For any updates and follows ups, [subscribe to the newsletter](https://tradingstrategy.ai/community) or [follow on Twitter](https://tradingstrategy.ai/community).

For any questions, [come to Trading Strategy Discord](https://discord.com/invite/en8tW6MDtw).

## Executive summary

- This study focuses only on software development aspects, out of score are e.g. end users and fair value of cryptocurrencies
- Blockchain development popularity is in decline based on StackOverflow data
- [Ethereum Virtual Machine](https://tradingstrategy.ai/glossary/evm) based blockchains dominating, as expected
- Ethereum and [EVM-compatible blockchains](https://tradingstrategy.ai/glossary/evm-compatible) cannot be differetiate, as they are more or less [clones](https://tradingstrategy.ai/glossary/clone) 
  and do not offer unique selling points for a software developer
- Solana is ~1/6th of EVM popularity, surprisingly high
- Next runner ups are NEAR protocol and Bitcoin
- We see two waves followed by cryptocurrency bull markets: 2018 and 2022. 
- The EVM development activity is still above the last bull market peak. Cryptocurrency development is less popular than it used to be,
  but nowhere near dead yet.
- Bitcoin development interest has not changed over a decade - not dead, but nothing happening
- There are various alternative blockchain technologies that do not have taken off
  in the development popularity over the years.
- Private blockchains, Hyperledger, peaked 2018, in fact passed Ethereum, but 
  has been in decline ever since
- We see some positive, and somewhat surprising results, like activation

The data is not fully representative, as it focuses on a single forum, StackOverflow, of which popularity has declined over the years. Futhermore, [the datasets end in May 2023](https://news.ycombinator.com/item?id=37360026). We assume StackOverflow stopped published datasets and is likely 
trying to figure out how to charge AI companies for downloading the data. Although promised to continue, there has not been
any updates on the matter.

This notebook also serves as a best practices example on data resaerch using [Python](https://tradingstrategy.ai/glossary/python), [Jupyter](https://tradingstrategy.ai/glossary/jupyter-notebook) and [Pandas](https://tradingstrategy.ai/glossary/pandas).


## Preface

This little research was created in order to answer the question "do there exist viable blockchain development outside EVM currently".

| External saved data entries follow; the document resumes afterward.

theorem State.readEntry_congr {s t : State} {kind : Kind} (hb : s.get .intb = t.get .intb) (hp : s.get .intp = t.get .intp)
    (hm : s.mem = t.mem) : s.readEntry kind = t.readEntry kind := by
  simp only [State.readEntry, State.entryAddr, State.bankOf, State.offOf, hb, hp, State.memRead_congr hm]

/-! What each part of a trap leaves in a slot. -/

theorem State.get_saveReturn (s : State) (j : Slot) :
    s.saveReturn.get j = if j = .rtip then s.get .pc else if j = .rtib then s.get .pcb else s.get j := by
  simp only [State.saveReturn, State.get_set, eq_comm (b := j)]

theorem State.get_entryClears (s : State) (e : BitVec 24) (j : Slot) :
    (s.entryClears e).get j =
      if j = .mmue ∧ Config.entryClrMmu e = true then 0 else if j = .intl ∧ Config.entryClrInt e = true then 0 else s.get j := by
  simp only [State.entryClears]
  by_cases h1 : Config.entryClrMmu e = true <;> by_cases h2 : Config.entryClrInt e = true <;>
    simp only [h1, h2, if_true, if_false, and_true, and_false, State.get_set, eq_comm (b := j), Bool.false_eq_true]
  by_cases hj : j = .mmue
  · subst hj; simp +decide
  · simp [hj]

theorem State.get_entryJump (s : State) (e : BitVec 24) (j : Slot) :
    (s.entryJump e).get j =
      if j = .pc then ofHalf (Config.entryOffset e) else if j = .pcb then ofBank (Config.entryBank e) else s.get j := by
  simp only [State.entryJump, State.get_set, eq_comm (b := j)]

/-! The fields of a table entry as numbers (60_exceptions.md R206). -/

theorem toNat_entryOffset (e : BitVec 24) : (Config.entryOffset e).toNat = e.toNat % 65536 := by simp [Config.entryOffset]

theorem toNat_entryBank (e : BitVec 24) : (Config.entryBank e).toNat = e.toNat / 65536 % 16 := by
  simp [Config.entryBank, Nat.shiftRight_eq_div_pow]

theorem entryClrMmu_eq (e : BitVec 24) : Config.entryClrMmu e = decide (e.toNat / 1048576 % 2 = 1) := by
  simp [Config.entryClrMmu, BitVec.getLsbD, Nat.testBit_eq_decide_div_mod_eq]

theorem entryClrInt_eq (e : BitVec 24) : Config.entryClrInt e = decide (e.toNat / 2097152 % 2 = 1) := by
  simp [Config.entryClrInt, BitVec.getLsbD, Nat.testBit_eq_decide_div_mod_eq]

theorem sentinel_iff (e : BitVec 24) : sentinel e = true ↔ e.toNat % 1048576 = 0 := by
  simp only [sentinel, Bool.and_eq_true, beq_iff_eq, ← BitVec.toNat_inj, toNat_entryOffset, toNat_entryBank]
  simp; omega

/-- `Trigger`, case by case (60_exceptions.md R210, R211). -/
theorem State.trigger_cases (kind : Kind) (s : State) :
    (s.flagOf .intl = false ∧ State.trigger kind s = s.fatal) ∨
    (s.flagOf .intl = true ∧ sentinel (s.readEntry kind) = false ∧
      State.trigger kind s = (s.saveReturn.entryClears (s.readEntry kind)).entryJump (s.readEntry kind)) ∨
    (s.flagOf .intl = true ∧ sentinel (s.readEntry kind) = true ∧ kind ≠ Config.kindExcept ∧
      State.trigger kind s =
        State.trigger Config.kindExcept ((s.saveReturn.entryClears (s.readEntry kind)).set .exc Config.excNoInth)) ∨
    (s.flagOf .intl = true ∧ sentinel (s.readEntry kind) = true ∧ kind = Config.kindExcept ∧
      State.trigger kind s = ((s.saveReturn.entryClears (s.readEntry kind)).set .exc Config.excNoInth).fatal) := by
  rcases hl : s.flagOf .intl with _ | _
  · left; simp [State.trigger, State.triggerRound, hl]
  · right
    rcases he : sentinel (s.readEntry kind) with _ | _
    · left; simp [State.trigger, State.triggerRound, hl, State.readEntry_saveReturn, he]
    · right
      by_cases hk : kind = Config.kindExcept
      · right; simp [State.trigger, State.triggerRound, hl, State.readEntry_saveReturn, hk ▸ he, hk]
      · left
        refine ⟨rfl, rfl, hk, ?_⟩
        rw [State.trigger, if_neg hk, State.triggerRound, if_pos hl]
        simp only [State.readEntry_saveReturn, he, if_true]
        rw [State.trigger, if_pos rfl]

/-! ### The page-access violation -/

/-- Everything a page-access violation can change besides the trap's own slots: R0 and R1. -/
structure FaultFrame (s t : State) : Prop where
  mem : t.mem = s.mem
  devices : t.devices = s.devices
  slots : ∀ i, i ∉ trapSlots → i ≠ .r0 → i ≠ .r1 → t.get i = s.get i
  mmue : t.get .mmue = s.get .mmue ∨ t.get .mmue = 0
  intl : t.get .intl = s.get .intl ∨ t.get .intl = 0
  sixteen : s.SixteenBit → t.SixteenBit

theorem State.get_faultInfo (s : State) (a : Addr) (i : Slot) :
    (s.faultInfo a).get i =
      if i = .r1 then ofBank a.bank else if i = .r0 then ofHalf a.offset else if i = .exc then Config.excPageAv else s.get i := by
  simp only [State.faultInfo, State.get_set, eq_comm]

theorem State.pageAV_frame (s : State) (a : Addr) : FaultFrame s (s.pageAV a) := by
  have ht := State.trigger_frame Config.kindExcept (s.faultInfo a)
  have hg (i : Slot) (h0 : i ≠ .r0) (h1 : i ≠ .r1) (h2 : i ≠ .exc) : (s.faultInfo a).get i = s.get i := by
    simp [State.get_faultInfo, h0, h1, h2]
  refine ⟨ht.mem, ht.devices, fun i hi h0 h1 => ?_, ?_, ?_, fun hs => ht.sixteen fun i => ?_⟩
  · exact (ht.slots i hi).trans (hg i h0 h1 fun e => hi (e ▸ by decide))
  · rw [← hg .mmue (by decide) (by decide) (by decide)]; exact ht.mmue
  · rw [← hg .intl (by decide) (by decide) (by decide)]; exact ht.intl
  · rw [State.get_faultInfo]
    split
    · rw [toNat_ofBank]; omega
    · split
      · rw [toNat_ofHalf]; exact a.offset.isLt
      · split
        · decide
        · exact hs i

end Sys2Proof.Machine
end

- This was done in the light of the recent incident of MakerDAO founder, one of the oldest Ethereum projects, [praising Solana](), the second most popular alternative for [Ethereum Virtual Machine](https://tradingstrategy.ai/glossary/evm) ecosystem
- [Drama ensued](https://decrypt.co/154834/vitalik-buterin-sells-mkr-tokens-as-makerdao-co-founder-pushes-for-solana-based-newchain/)
- This was also done out of the curiosity to see if "blockchain and cryptocurrencies are dead"


## About StackOverflow and its data

StackOverflow is, and has been, the number one software development questions and answers forum for over a decade.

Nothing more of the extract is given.